My bikes live outside as we have no garage and one of them has a cover. But one of our friendly local dogs pisses on the cover and it's a bastard if you want to take the cover off without getting dog piss on yourself or even fold it up and put it inside the house...you get the picture.
So, any suggestions (other than options involving toxic dog biscuits and firearms please) ?? Years ago I remember people used to put plastic bottles filled with water around their yard as some kind of deterrent - no idea if it worked or not. Or, wife's suggestion: I could piss on the cover and mark it out as my territory again....

scumdog
1st July 2006, 11:30
First off you'll have to clean the cover - and don't use ammonia based products as to a dog it could smell just like pee - and your own pee would just be a 'challenge' to them too! ( ever notice how a pack of dogs take turns at pissing on the same spot?
Each trying to make it 'theirs'

Have had success with mothballs around my bike but then it's in a sheltered garge.
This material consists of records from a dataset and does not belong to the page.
-- ==== Sys2Proof/Laws/Only.lean ====
section
/-! SUPPORT. Footprints: a step after a step, a record update, and a write of a register word. -/

set_option Elab.async false

namespace Sys2Proof.Machine

theorem testBit_of_or {E M i : Nat} (h : E ||| M = E) (hi : E.testBit i = false) : M.testBit i = false := by
  rw [← h, Nat.testBit_or] at hi
  exact (Bool.or_eq_false_iff.mp hi).2

theorem leaves_of_or {E M a : Nat} (h : E ||| M = E) (ha : leaves E a = true) : leaves M a = true := by
  simp only [leaves, Bool.and_eq_true, Bool.not_eq_true'] at ha ⊢
  exact ⟨ha.1, testBit_of_or h ha.2⟩

theorem Only.refl (E : Nat) (s : State) : Only E s s := by
  constructor <;> intros <;> first | rfl | exact ⟨rfl, rfl⟩ | assumption

/-- A step with a smaller footprint may follow. -/
theorem Only.comp {E M : Nat} {s t u : State} (h : Only E s t) (k : Only M t u) (hE : E ||| M = E := by decide) : Only E s u := by
  constructor
  · intro hb; exact (k.pending (testBit_of_or hE hb)).trans (h.pending hb)
  · intro hb; exact (k.now (testBit_of_or hE hb)).trans (h.now hb)
  · intro hb; exact (k.pstart (testBit_of_or hE hb)).trans (h.pstart hb)
  · intro hb; exact (k.sram (testBit_of_or hE hb)).trans (h.sram hb)
  · intro hb; exact ⟨((k.ecc (testBit_of_or hE hb)).1.trans (h.ecc hb).1), ((k.ecc (testBit_of_or hE hb)).2.trans (h.ecc hb).2)⟩
  · intro hb; exact (k.otp (testBit_of_or hE hb)).trans (h.otp hb)
  · intro hb; exact (k.boot (testBit_of_or hE hb)).trans (h.boot hb)
  · intro hb; exact (k.isl (testBit_of_or hE hb)).trans (h.isl hb)
  · intro hb; exact (k.cl (testBit_of_or hE hb)).trans (h.cl hb)
  · intro hb; exact (k.vid (testBit_of_or hE hb)).trans (h.vid hb)
  · intro hb; exact (k.fades (testBit_of_or hE hb)).trans (h.fades hb)
  · intro hb; exact (k.chains (testBit_of_or hE hb)).trans (h.chains hb)
  · intro hb; exact (k.tiles (testBit_of_or hE hb)).trans (h.tiles hb)
  · intro hb; exact (k.light (testBit_of_or hE hb)).trans (h.light hb)
  · intro hb; exact (k.flt (testBit_of_or hE hb)).trans (h.flt hb)
  · intro hb; exact (k.adc (testBit_of_or hE hb)).trans (h.adc hb)
  · intro hb; exact (k.bal (testBit_of_or hE hb)).trans (h.bal hb)
  · intro hb; exact (k.spl (testBit_of_or hE hb)).trans (h.spl hb)
  · intro hb; exact (k.sio (testBit_of_or hE hb)).trans (h.sio hb)
  · intro hb; exact (k.skink (testBit_of_or hE hb)).trans (h.skink hb)
  · intro hb; exact (k.link (testBit_of_or hE hb)).trans (h.link hb)
  · intro hb; exact (k.spi (testBit_of_or hE hb)).trans (h.spi hb)
  · intro hb; exact (k.spd (testBit_of_or hE hb)).trans (h.spd hb)
  · intro hb; exact (k.pair (testBit_of_or hE hb)).trans (h.pair hb)
  · intro hb; exact (k.out (testBit_of_or hE hb)).trans (h.out hb)
  · intro hb; exact (k.draws (testBit_of_or hE hb)).trans (h.draws hb)
  · intro hb; exact (k.mode (testBit_of_or hE hb)).trans (h.mode hb)
  · intro hb; exact (k.stat (testBit_of_or hE hb)).trans (h.stat hb)
  · intro a ha; exact (k.word a (leaves_of_or hE ha)).trans (h.word a ha)
  · exact fun hi => k.inv (h.inv hi)

theorem Only.mono {E M : Nat} {s t : State} (k : Only M s t) (hE : E ||| M = E := by decide) : Only E s t := (Only.refl E s).comp k hE

/-- A field outside a footprint keeps its value. -/
theorem Only.get {E : Nat} {s t : State} {f : Fld} (h : Only E s t) (hf : leaves E f.addr = true := by decide) : t.get f = s.get f := by
  simp only [State.get, h.word f.addr hf]

theorem Only.modeEq {E : Nat} {s t : State} (h : Only E s t) (hE : E.testBit 26 = false := by decide) : t.mode = s.mode := by
  simp only [State.mode, h.mode hE]

theorem Only.ite {E : Nat} {s a b : State} {c : Prop} [Decidable c] (ha : Only E s a) (hb : Only E s b) :
    Only E s (if c then a else b) := by split <;> assumption

/-- A step that one side of a choice adds to the other. -/
theorem Only.iteOn {E : Nat} {s a b : State} {c : Prop} [Decidable c] (hb : Only E s b) (ha : Only E b a) :
    Only E s (if c then a else b) := by split; exacts [hb.comp ha (Nat.or_self E), hb]

theorem Only.iteOff {E : Nat} {s a b : State} {c : Prop} [Decidable c] (ha : Only E s a) (hb : Only E a b) :
    Only E s (if c then a else b) := by split; exacts [ha, ha.comp hb (Nat.or_self E)]

theorem Only.dite {E : Nat} {s : State} {c : Prop} [Decidable c] {a : c → State} {b : ¬c → State} (ha : ∀ h, Only E s (a h))
    (hb : ∀ h, Only E s (b h)) : Only E s (if h : c then a h else b h) := by split <;> simp_all

theorem Only.ofPair {E : Nat} {s u : State} {α : Type} {p : State × α} {v : α} (h : p = (u, v)) (k : Only E s p.1) : Only E s u := by
  subst h; exact k

theorem Only.iteFst {E : Nat} {s : State} {α : Type} {a b : State × α} {c : Prop} [Decidable c] (ha : Only E s a.1)
    (hb : Only E s b.1) : Only E s (if c then a else b).1 := by split <;> assumption

theorem Only.diteFst {E : Nat} {s : State} {α : Type} {c : Prop} [Decidable c] {a : c → State × α} {b : ¬c → State × α}
    (ha : ∀ h, Only E s (a h).1) (hb : ∀ h, Only E s (b h).1) : Only E s (if h : c then a h else b h).1 := by split <;> simp_all

theorem Only.foldlFst {E : Nat} {s : State} {α β : Type} {p : State × β} {f : State × β → α → State × β} {l : List α} (h : Only E s p.1)
    (hf : ∀ u x, Only E u.1 (f u x).1) : Only E s (l.foldl f p).1 := by
  induction l generalizing p with
  | nil => exact h
  | cons x r ih => exact ih (h.comp (hf p x) (Nat.or_self E))

theorem Only.foldl {E : Nat} {s t : State} {α : Type} {f : State → α → State} {l : List α} (h : Only E s t)
    (hf : ∀ u x, Only E u (f u x)) : Only E s (l.foldl f t) := by
  induction l generalizing t with
  | nil => exact h
  | cons x r ih => exact ih (h.comp (hf t x) (Nat.or_self E))

theorem Only.foldlMem {E : Nat} {s t : State} {α : Type} {f : State → α → State} {l : List α} (h : Only E s t)
    (hf : ∀ u, ∀ x ∈ l, Only E u (f u x)) : Only E s (l.foldl f t) := by
  induction l generalizing t with
  | nil => exact h
  | cons x r ih => exact ih (h.comp (hf t x (by simp)) (Nat.or_self E)) fun u y hy => hf u y (by simp [hy])

theorem Only.when {E : Nat} {s t : State} {c : Bool} {f : State → State} (h : Only E s t) (hf : Only E t (f t)) :
    Only E s (t.when c f) := by
  unfold State.when
  split
  · exact h.comp hf (Nat.or_self E)
  · exact h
Borrow some 'Livestrand' electric fence set-up off a cocky for a week or two?

Mental Trousers
1st July 2006, 11:34
The electric fence thing was the first I thought of. Anything pissing on one doesn't do it for long.

Indiana_Jones
1st July 2006, 12:01
Damn, I was gonna say shot him up the butt with a .177 air rifle lol

-Indy

Sniper
1st July 2006, 12:12
You can buy a spray chemical from a vet that will deter the dogs

Mikey27
1st July 2006, 12:27
curry powder always works around rubbish bags, preferably hot...

Crisis management
1st July 2006, 12:40
Clean the cover as scumdog suggests then try a dog / cat repellent spray (the sprays intended to stop them pissing on the carpet so should work!) We have used them when house training dogs and found them very effective.
Failing that, lie in wait for the culprit and paint his arse with turps, thats even more effective!
Good luck.

SARGE
1st July 2006, 13:20
Or, wife's suggestion: I could piss on the cover and mark it out as my territory again....


or ...


buy a Honda .. they aint worth pissin on :Pokey: :kick: :finger:

ajturbo
1st July 2006, 13:23
ride faster

Macktheknife
1st July 2006, 14:08
Clean the cover first, then apply a liberal dusting of ground black pepper to the area (about 2 feet wide of the bike), re-apply daily for about a week. After they have got a nose full of black pepper a couple of times they lose all interest in going near the area.
DO NOT use the water bottle thing, it actually encourages them to shit there as well, not kidding.
If you want to be a prick about it, mix in some hot chilli powder too.

adam666
1st July 2006, 14:15
I have always found plastic bottles filled with water to be quite effective.
(and the best as its chemical free and costs nothing)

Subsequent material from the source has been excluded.